Why did you include so many movie references in the novel?
They’re Eric’s verbal tic and I’m as obsessed with movies as he is! The ’90s movies give some texture to the story because they bring us back to that era.
But on a deeper level, movies give us a taste of other lives, so Becc and Eric escape into films when reality disappoints them.
Were Francine’s “activities” during the 1950s based on true events in any way?
The 1950s Communist blacklist is obviously real, and blacklisted screenwriters like Dalton Trumbo and Norma Barzman continued secretly working in the film industry via pseudonyms, fronts, or sympathetic producers. But the idea of someone systematically inserting secret messages into blacklisted writers’ films via telltale props is fictional—at least as far as I know. I’d love to find out otherwise.

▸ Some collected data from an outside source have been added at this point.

-- ==== Sys2Proof/Machine/FrameStore.lean ====
section
/-! DEFINITION. The Frame Store family (42_frame_store R180 to R190). -/

namespace Sys2Proof.Machine

open Sys2Proof

/-- `REQUEST_SWAP immediate` (R183): immediate exchanges the roles now, deferred sets the pending
flag. -/
def execRequestSwap (immediate : Bool) (s : State) : Host.Outcome State Fault Refusal :=
  .next (if immediate then s.swap else s.requestDeferredSwap)

end Sys2Proof.Machine
end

Francine is such a steely, wise character. She’d be part of the resistance no matter her age.
To me, her youthful actions are a form of graffiti that resembled the Feline Collective’s. They both protest injustice and try to get the truth out via unconventional means.
Why did you choose to include a plot that touches on sexism and sexual harassment?
I wrote much of the book during the genesis of the #MeToo movement, but the Feline Collective was part of the plot for years before that. When I was in college we all read feminist zines, so it felt natural for Serra to be part of an underground feminist network. Feminism certainly became a bigger part of my characters’ world as #MeToo took off and I grappled with the chauvinism and harassment I’d experienced throughout my life—like so many women are doing right now.
While Cal seems like a good guy and he and Becc are both adults when they get together, Becc ultimately learns he’s not an ally. He laughs off Derrek Schwinn’s behavior. That “boys’ club” behavior, subtle and unconscious as it may be, is insidious. And I thought it was realistic that Cal would “sail away” while Becc would have to deal with the consequences of their affair for decades.